▸ WHAT THIS TASK INVOLVES: Begin at the line containing "else match s.ctxOf p e with" in the entries below and end at the line containing "def State.claimed (s"; transcribe that range exactly and nothing outside it.

------------------------------------------------------------

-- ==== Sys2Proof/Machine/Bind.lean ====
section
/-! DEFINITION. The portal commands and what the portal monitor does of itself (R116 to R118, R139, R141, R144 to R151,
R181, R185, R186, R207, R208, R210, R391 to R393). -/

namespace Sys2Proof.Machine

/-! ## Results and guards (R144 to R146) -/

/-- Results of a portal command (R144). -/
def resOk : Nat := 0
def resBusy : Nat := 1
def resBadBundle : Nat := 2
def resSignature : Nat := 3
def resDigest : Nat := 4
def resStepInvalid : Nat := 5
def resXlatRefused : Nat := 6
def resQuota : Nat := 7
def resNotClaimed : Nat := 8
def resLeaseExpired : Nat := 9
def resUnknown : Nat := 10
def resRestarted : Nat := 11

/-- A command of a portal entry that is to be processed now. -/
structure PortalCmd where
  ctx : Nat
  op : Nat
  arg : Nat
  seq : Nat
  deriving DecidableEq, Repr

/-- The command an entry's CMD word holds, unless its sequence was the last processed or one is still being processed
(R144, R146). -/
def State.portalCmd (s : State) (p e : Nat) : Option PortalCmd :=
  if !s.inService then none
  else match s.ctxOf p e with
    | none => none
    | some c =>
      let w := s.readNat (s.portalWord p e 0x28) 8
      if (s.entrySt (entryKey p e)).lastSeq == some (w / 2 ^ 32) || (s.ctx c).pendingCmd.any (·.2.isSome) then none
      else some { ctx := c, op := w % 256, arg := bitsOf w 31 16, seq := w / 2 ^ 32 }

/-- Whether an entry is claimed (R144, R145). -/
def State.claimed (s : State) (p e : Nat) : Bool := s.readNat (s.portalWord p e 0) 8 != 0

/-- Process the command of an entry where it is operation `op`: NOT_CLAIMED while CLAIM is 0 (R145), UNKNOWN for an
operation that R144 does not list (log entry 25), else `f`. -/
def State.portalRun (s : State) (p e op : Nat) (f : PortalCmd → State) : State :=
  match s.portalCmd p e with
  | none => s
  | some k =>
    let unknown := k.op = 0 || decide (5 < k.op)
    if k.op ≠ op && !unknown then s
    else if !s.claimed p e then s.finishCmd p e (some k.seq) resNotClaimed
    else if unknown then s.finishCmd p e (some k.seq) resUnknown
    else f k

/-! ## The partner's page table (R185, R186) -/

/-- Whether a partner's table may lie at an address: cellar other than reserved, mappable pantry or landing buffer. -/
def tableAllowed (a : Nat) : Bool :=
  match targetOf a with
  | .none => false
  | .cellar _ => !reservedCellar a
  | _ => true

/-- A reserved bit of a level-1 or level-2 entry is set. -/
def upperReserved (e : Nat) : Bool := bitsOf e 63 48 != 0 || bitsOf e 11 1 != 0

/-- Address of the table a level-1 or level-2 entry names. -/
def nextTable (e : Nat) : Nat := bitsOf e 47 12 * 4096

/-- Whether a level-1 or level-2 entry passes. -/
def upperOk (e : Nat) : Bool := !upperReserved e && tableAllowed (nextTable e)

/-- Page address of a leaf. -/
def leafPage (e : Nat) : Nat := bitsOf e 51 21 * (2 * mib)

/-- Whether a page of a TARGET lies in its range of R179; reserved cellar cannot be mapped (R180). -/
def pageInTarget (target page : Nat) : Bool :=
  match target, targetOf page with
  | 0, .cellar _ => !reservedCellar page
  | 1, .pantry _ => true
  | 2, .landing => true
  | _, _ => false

------------------------------------------------------------

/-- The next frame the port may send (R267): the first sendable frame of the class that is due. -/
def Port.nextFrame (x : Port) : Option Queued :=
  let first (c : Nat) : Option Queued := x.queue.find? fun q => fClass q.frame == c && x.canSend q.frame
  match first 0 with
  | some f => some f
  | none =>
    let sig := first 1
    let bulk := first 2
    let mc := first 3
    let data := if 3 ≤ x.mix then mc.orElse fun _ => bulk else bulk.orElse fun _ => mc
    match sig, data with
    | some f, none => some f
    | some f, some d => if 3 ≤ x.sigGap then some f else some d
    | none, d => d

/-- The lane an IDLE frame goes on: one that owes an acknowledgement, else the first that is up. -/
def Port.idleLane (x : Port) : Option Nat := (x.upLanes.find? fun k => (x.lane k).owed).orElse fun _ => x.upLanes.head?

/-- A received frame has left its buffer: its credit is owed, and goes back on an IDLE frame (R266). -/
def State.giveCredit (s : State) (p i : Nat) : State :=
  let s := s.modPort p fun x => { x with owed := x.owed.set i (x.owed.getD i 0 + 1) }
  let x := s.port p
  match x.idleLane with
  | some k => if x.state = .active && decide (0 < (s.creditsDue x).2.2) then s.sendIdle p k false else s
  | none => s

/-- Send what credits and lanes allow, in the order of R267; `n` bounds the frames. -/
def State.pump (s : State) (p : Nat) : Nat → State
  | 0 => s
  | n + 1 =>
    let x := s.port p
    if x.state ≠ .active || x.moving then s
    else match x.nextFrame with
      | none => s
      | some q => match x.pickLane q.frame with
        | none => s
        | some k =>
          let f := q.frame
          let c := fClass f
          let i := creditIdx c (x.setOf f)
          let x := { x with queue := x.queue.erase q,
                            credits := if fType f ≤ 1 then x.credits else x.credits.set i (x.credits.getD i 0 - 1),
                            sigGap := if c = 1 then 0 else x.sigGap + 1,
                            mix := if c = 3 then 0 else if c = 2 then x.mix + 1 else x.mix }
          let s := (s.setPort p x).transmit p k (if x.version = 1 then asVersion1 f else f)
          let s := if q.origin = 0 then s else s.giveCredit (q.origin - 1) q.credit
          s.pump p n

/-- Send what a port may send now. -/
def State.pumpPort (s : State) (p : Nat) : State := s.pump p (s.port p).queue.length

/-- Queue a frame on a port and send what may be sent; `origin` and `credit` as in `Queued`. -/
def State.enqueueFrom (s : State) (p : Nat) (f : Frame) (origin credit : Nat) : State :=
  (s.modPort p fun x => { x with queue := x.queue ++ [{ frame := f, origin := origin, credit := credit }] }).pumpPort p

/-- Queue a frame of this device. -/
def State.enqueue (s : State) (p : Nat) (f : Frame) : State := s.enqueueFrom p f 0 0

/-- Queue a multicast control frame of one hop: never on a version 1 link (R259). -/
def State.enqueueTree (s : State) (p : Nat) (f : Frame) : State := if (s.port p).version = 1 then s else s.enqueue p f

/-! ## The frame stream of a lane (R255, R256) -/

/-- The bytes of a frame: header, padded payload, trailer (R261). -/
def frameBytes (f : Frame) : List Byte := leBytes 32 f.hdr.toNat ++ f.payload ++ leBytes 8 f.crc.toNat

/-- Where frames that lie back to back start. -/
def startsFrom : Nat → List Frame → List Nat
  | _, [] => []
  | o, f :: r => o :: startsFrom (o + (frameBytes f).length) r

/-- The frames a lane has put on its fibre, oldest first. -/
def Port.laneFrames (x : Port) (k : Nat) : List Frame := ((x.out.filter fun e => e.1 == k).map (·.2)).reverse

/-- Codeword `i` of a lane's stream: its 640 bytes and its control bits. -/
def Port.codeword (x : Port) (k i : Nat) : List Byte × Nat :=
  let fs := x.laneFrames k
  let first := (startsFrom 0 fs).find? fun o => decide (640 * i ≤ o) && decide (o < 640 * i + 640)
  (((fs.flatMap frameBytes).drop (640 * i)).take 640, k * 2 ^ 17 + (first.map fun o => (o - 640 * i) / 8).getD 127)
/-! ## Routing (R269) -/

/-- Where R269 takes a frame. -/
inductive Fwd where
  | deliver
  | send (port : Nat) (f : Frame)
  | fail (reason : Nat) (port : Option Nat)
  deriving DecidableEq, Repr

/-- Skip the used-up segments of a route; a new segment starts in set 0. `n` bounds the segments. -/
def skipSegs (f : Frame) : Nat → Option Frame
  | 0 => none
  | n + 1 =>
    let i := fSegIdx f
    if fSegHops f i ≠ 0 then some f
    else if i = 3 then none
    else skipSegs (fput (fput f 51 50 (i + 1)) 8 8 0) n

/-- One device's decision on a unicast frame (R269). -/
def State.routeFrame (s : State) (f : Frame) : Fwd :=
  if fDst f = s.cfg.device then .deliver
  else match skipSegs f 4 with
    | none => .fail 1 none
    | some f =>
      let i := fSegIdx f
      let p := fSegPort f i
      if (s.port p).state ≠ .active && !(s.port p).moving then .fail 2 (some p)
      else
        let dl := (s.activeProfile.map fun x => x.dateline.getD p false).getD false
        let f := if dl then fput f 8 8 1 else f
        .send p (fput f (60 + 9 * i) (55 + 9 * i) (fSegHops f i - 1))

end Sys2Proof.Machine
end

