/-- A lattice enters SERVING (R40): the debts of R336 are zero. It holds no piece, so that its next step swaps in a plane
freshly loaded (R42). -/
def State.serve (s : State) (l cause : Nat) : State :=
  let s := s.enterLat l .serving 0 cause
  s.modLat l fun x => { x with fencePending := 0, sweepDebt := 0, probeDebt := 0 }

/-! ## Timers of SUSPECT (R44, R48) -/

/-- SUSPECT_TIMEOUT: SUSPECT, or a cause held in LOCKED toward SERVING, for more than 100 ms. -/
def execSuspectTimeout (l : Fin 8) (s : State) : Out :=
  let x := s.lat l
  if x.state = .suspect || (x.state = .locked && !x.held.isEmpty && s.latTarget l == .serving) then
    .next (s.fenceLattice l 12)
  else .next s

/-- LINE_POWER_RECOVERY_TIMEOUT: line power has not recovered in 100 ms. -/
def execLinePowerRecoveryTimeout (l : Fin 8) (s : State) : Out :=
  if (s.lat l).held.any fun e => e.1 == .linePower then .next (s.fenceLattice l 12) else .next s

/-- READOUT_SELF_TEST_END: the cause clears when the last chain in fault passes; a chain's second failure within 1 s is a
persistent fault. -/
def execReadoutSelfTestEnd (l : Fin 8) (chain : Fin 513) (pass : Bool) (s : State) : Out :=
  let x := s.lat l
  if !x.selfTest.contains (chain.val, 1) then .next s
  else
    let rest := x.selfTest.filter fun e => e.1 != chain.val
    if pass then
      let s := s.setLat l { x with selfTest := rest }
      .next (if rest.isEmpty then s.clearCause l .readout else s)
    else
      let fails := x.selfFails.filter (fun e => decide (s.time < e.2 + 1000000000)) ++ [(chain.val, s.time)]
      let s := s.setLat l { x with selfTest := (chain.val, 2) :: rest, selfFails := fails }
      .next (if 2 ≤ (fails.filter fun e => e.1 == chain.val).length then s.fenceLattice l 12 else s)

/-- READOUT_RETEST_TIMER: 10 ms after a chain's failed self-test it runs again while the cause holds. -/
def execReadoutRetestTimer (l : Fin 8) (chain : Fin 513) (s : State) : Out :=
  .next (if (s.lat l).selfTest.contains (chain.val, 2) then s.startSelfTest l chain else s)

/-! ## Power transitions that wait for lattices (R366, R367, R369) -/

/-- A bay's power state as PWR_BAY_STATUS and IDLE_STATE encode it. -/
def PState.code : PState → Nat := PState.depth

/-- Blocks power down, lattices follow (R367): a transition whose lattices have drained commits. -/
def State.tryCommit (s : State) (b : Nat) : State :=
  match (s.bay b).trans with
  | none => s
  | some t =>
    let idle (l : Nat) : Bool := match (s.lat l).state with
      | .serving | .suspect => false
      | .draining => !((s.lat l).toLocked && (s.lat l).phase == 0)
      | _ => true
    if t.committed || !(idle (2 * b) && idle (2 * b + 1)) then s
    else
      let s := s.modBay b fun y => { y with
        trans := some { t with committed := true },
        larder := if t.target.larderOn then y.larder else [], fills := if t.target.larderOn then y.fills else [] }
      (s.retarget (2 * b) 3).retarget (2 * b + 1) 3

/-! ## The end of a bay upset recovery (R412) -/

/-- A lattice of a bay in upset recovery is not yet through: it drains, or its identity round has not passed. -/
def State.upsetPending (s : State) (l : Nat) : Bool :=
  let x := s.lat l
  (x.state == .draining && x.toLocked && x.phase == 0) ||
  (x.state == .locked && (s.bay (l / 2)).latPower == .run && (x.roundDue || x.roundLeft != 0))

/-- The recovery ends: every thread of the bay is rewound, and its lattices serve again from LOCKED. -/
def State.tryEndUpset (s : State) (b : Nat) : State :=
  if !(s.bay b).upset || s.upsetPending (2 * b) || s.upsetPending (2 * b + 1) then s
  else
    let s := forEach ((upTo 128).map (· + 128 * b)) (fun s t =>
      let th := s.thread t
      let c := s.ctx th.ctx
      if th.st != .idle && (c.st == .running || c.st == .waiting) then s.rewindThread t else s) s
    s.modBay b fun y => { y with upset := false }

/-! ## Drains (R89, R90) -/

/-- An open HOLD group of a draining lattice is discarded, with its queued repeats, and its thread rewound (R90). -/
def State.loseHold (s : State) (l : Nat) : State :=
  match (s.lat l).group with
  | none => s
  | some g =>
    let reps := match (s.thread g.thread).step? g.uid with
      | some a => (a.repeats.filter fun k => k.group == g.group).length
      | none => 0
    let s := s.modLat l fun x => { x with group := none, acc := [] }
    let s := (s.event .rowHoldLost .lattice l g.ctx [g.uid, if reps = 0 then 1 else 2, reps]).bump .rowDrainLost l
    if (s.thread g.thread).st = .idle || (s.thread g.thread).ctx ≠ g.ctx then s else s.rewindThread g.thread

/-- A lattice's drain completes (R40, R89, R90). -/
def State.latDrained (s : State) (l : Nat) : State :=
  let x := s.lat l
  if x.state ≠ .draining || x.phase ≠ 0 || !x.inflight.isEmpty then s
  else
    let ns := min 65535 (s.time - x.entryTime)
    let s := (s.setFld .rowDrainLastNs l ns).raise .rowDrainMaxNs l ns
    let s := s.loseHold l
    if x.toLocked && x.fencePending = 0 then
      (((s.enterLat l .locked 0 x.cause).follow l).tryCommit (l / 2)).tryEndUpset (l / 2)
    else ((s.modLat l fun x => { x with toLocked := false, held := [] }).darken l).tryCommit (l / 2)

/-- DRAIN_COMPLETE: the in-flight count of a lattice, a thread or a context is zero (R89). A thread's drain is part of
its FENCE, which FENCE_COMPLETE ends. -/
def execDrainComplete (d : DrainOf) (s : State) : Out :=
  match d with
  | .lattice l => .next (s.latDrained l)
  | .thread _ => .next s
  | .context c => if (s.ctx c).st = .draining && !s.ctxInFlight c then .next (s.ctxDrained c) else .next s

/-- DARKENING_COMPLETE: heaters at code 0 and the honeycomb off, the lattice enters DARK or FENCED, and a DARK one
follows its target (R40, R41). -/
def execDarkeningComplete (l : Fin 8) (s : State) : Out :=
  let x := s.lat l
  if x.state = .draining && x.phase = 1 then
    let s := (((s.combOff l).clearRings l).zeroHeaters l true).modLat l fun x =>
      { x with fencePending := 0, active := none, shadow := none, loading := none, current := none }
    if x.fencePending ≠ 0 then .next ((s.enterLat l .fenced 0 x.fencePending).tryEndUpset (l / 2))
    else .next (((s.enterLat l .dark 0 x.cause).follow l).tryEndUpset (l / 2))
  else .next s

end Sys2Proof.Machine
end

------------------------------------------------------------

▸ RESULT:
  else match s.ctxOf p e with
    | none => none
    | some c =>
      let w := s.readNat (s.portalWord p e 0x28) 8
      if (s.entrySt (entryKey p e)).lastSeq == some (w / 2 ^ 32) || (s.ctx c).pendingCmd.any (·.2.isSome) then none
      else some { ctx := c, op := w % 256, arg := bitsOf w 31 16, seq := w / 2 ^ 32 }

/-- Whether an entry is claimed (R144, R145). -/
def State.claimed (s : State) (p e : Nat) : Bool := s.readNat (s.portalWord p e 0) 8 != 0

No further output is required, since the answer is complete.